§ Exercise goal
Report each line from the data below that holds the word "fuel".

◆ ◆ ◆ ◆ ◆ ◆ ◆

-- ==== Sys2Proof/Machine/Scan.lean ====
section
/-!
DEFINITION. The executable-page scanner (R107-R110, R424, 03_personalities.md): the check of a page, start maps, reports, and SCANRQ.
-/

namespace Sys2Proof.Machine

/-! ### What a guest word counts for -/

/-- The slots of a row of J32 or J16, or of an IOP. -/
def rowSlots : Instr → Nat
  | .j32Iaddi .. | .j32Andi .. | .j32Ori .. | .j32Xori .. | .j32Icmpi .. => 2
  | _ => 1

/-- The IOPs of a guest word; an emulation word counts as one (R104). -/
def guestIops : Guest → Nat
  | .row i _ => rowSlots i
  | .slots is _ => is.length
  | .emu _ => 1
  | .header _ _ => 0

/-- Opcode and fields of the last slot of a guest word. -/
def guestLast : Guest → Option (Nat × Form)
  | .row i _ => (i.expansion.getD i).parts
  | .slots is _ => is.getLast?
  | _ => none

/-- SFS of a guest word: 0 when its last slot is not of format A. -/
def guestSfs (g : Guest) : Nat := match (guestLast g) with | some (_, .a x) => x.sfs.toNat | _ => 0

/-- A guest word ends its clause (R68, R115). -/
def guestEnds (g : Guest) : Bool :=
  match g with
  | .emu _ | .row (.j32Emu _ _) _ | .row (.j16Emu _) _ => true
  | g => ((guestLast g).map fun p => isClauseEnd p.1).getD false

/-! ### The algorithm of R108 -/

/-- The header span that the scan is in: the header's offset, its guest instructions left, the IOPs so far, and which set-flags it has. -/
structure Span where
  off  : Nat
  left : Nat
  iops : Nat := 0
  sf1  : Bool
  sf2  : Bool

/-- What a scan finds: the instruction starts of a page that passes, or reason, offset, slot and length of the failing word. -/
inductive Verdict where
  | pass (starts : NSet)
  | fail (reason off slot len : Nat)

/-- A word that is decided as a clause header, though its fields may break R68 or R80. A header template whose pattern gives a value too
large for its header field counts as one, so that it is reported HEADER: R108 does not say so (DESIGN CHOICE, notes/assumptions/42.md). -/
def headerLike (t : Option Tables) (pid w8 : Nat) : Bool :=
  if pid = 0 then w8 / 2 ^ 54 % 2 ^ 10 == 0x3FF
  else if pid = 1 then w8 / 2 ^ 26 % 2 ^ 6 == 0x3F
  else if pid = 2 then false
  else match t with
    | none => false
    | some t =>
      match (lengthClass t.lrs (w8 % 2 ^ 16)).bind fun c =>
          (matchPlane t.planes (w8 % 2 ^ (16 * (c + 1))) c).map fun p => (p, w8 % 2 ^ (16 * (c + 1))) with
      | none => false
      | some (p, w) =>
        let res := p.getD 2 0
        let tm := t.tmpls.getD (bitsAt res 48 10) []
        let c := tm.getD 0 0
        bitsAt res 62 2 == 1 && bitAt c 60 && [18, 12, 6, 0].all fun i => (t.value (bitsAt c i 6) w).isSome

/-- The reason code of a word that does not decode, and its slot (R109). -/
def errReason : DecErr → Nat × Nat
  | .noLength => (1, 0)
  | .noPlane => (3, 0)
  | .illegal => (4, 0)
  | .range n => (5, n)
  | .iopRule n => (6, n)

/-- A word breaks a rule of R68 or R80 within a span. -/
def Span.broken (sp : Span) (g : Guest) : Bool :=
  ((guestEnds g) && sp.left != 1) || decide (24 < sp.iops + (guestIops g)) || ((guestSfs g) == 1 && !sp.sf1) || ((guestSfs g) == 2 && !sp.sf2) || (guestSfs g) == 3

/-- The scan of a page from an offset. -/
def scanFrom (t : Option Tables) (pid : Nat) (page : List Byte) : Nat → Nat → Option Span → NSet → Verdict
  | 0, _, _, starts => .pass starts
  | fuel + 1, off, span, starts =>
    if 4096 ≤ off then
      match span with
      | some sp => .fail 7 sp.off 0 (((guestLength t pid (leNat ((page.drop sp.off).take 8)))).getD 2)
      | none => .pass starts
    else
      let w8 := leNat ((page.drop off).take 8)
      match guestLength t pid w8 with
      | none => .fail 1 off 0 2
      | some len =>
        let next (sp : Option Span) : Verdict := scanFrom t pid page fuel (off + len) sp (starts ++ [off])
        let bad (sp : Span) : Verdict := .fail 7 sp.off 0 ((guestLength t pid (leNat ((page.drop sp.off).take 8))).getD 2)
        if 4096 < off + len then .fail 2 off 0 len
        else match decodeGuest t pid w8 with
          | .error e => if headerLike t pid w8 then .fail 7 off 0 len else .fail (errReason e).1 off (errReason e).2 len
          | .ok (.header h _) =>
            match span with
            | some sp => bad sp
            | none => next (some { off := off, left := h.len, sf1 := h.sf1.isSome, sf2 := h.sf2.isSome })
          | .ok g =>
            match span with
            | none => if (guestSfs g) = 0 then next none else .fail 6 off ((guestIops g) - 1) len
            | some sp =>
              if sp.broken g then bad sp
              else next (if sp.left = 1 then none else some { sp with left := sp.left - 1, iops := sp.iops + (guestIops g) })

/-- The scan of a page with a personality number. -/
def scanPage (s : State) (pid : Nat) (page : List Byte) : Verdict :=
  let p := s.personalities.get {} pid
  if !p.resident then .fail 8 0 0 0 else scanFrom p.tables pid page 2049 0 none []

/-- The report of R109. -/
def scanReport (va pid reason off slot word : Nat) : List Byte :=
  words64 [va] ++ leBytes 1 pid ++ leBytes 1 reason ++ leBytes 2 off ++ leBytes 1 slot ++ [0, 0, 0] ++ words64 [word, 0]

/-- A personality keeps start maps: it has more than one valid length entry (R110). -/
def keepsStarts (s : State) (pid : Nat) : Bool :=
  decide (2 ≤ pid) && (((s.personalities.get {} pid).tables).map fun t => decide (1 < (t.lrs.filter (bitAt · 31)).length)).getD false

/-- SCAN_COMPLETE (R107, R108): the head of a die's queue. -/
def scanDone (die : Nat) (s : State) : Option State :=
  match s.sys.scans.find? (·.die == die) with
  | none => none
  | some r =>
    let va := r.va / 4096 * 4096
    let drop (m : List StartMap) : List StartMap := m.filter fun x => !(x.vf == r.vf && x.asid == r.asid && x.page == va)
    let s := { s with sys := { s.sys with scans := s.sys.scans.erase r, starts := drop s.sys.starts } }
    let post (s : State) (pid reason off slot word : Nat) : State := addReport s r.vf .scan [scanReport va pid reason off slot word] none
    let lost : State := post { s with fresh := s.fresh + 1 } 0 (Config.scanReason s.fresh).toNat 0 0 0
    match walk1 s none r.vf r.asid va with
    | .fail _ => some lost
    | .ok l =>
      match walk2 s none r.vf l.out with
      | .fail _ => some lost
      | .ok l2 =>
        let pid := l.e / 2 ^ 60
        let pa := memoryKey s r.vf l2.out
        let page := s.bytes pa 4096
        if s.flips.contains (pa / 4096) then none
        else some (match scanPage s pid page with
          | .pass starts =>
            let s := if l.e.testBit 59 then s else agentWriteLe s l.epa 8 (l.e + 2 ^ 59)
            let m : StartMap := { vf := r.vf, asid := r.asid, page := va, pid := pid, offs := starts }
            let s := if keepsStarts s pid then { s with sys := { s.sys with starts := s.sys.starts ++ [m] } } else s
            post s pid 0 0 0 0
          | .fail reason off slot len =>
            let s := if l.e.testBit 7 then agentWriteLe s l.epa 8 (l.e - 2 ^ 7) else s
            post s pid reason off slot (leNat ((page.drop off).take len)))

/-- SCANRQ (R424). -/
def scanrqBody (c : Ctx) (s : State) : Res :=
  oncePerPath c s fun _ =>
    let die := dieOf c.warp.core
    let b := c.uB.toNat
    if (s.sys.scans.filter (·.die == die)).length < 64 then
      let r : ScanReq := { die := die, vf := b / 2 ^ 16 % 2 ^ 8, asid := b % 2 ^ 16, va := c.uA.toNat }
      .done (writeUD { s with sys := { s.sys with scans := s.sys.scans ++ [r] } } c 0)
    else .done (writeUD s c 1)

/-- SCANRQ (R424). -/
def execScanrq (x : RForm) : State → Host.Outcome State Fault Refusal := runIop 0x27B (.r x) scanrqBody
/-- SCAN_COMPLETE (R108). -/
def execScanComplete (die : Nat) : State → Host.Outcome State Fault Refusal := runEvent (scanDone die)

end Sys2Proof.Machine
end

◆ ◆ ◆ ◆ ◆ ◆ ◆

§ Solution to the exercise
  | fuel + 1, off, span, starts =>
        let next (sp : Option Span) : Verdict := scanFrom t pid page fuel (off + len) sp (starts ++ [off])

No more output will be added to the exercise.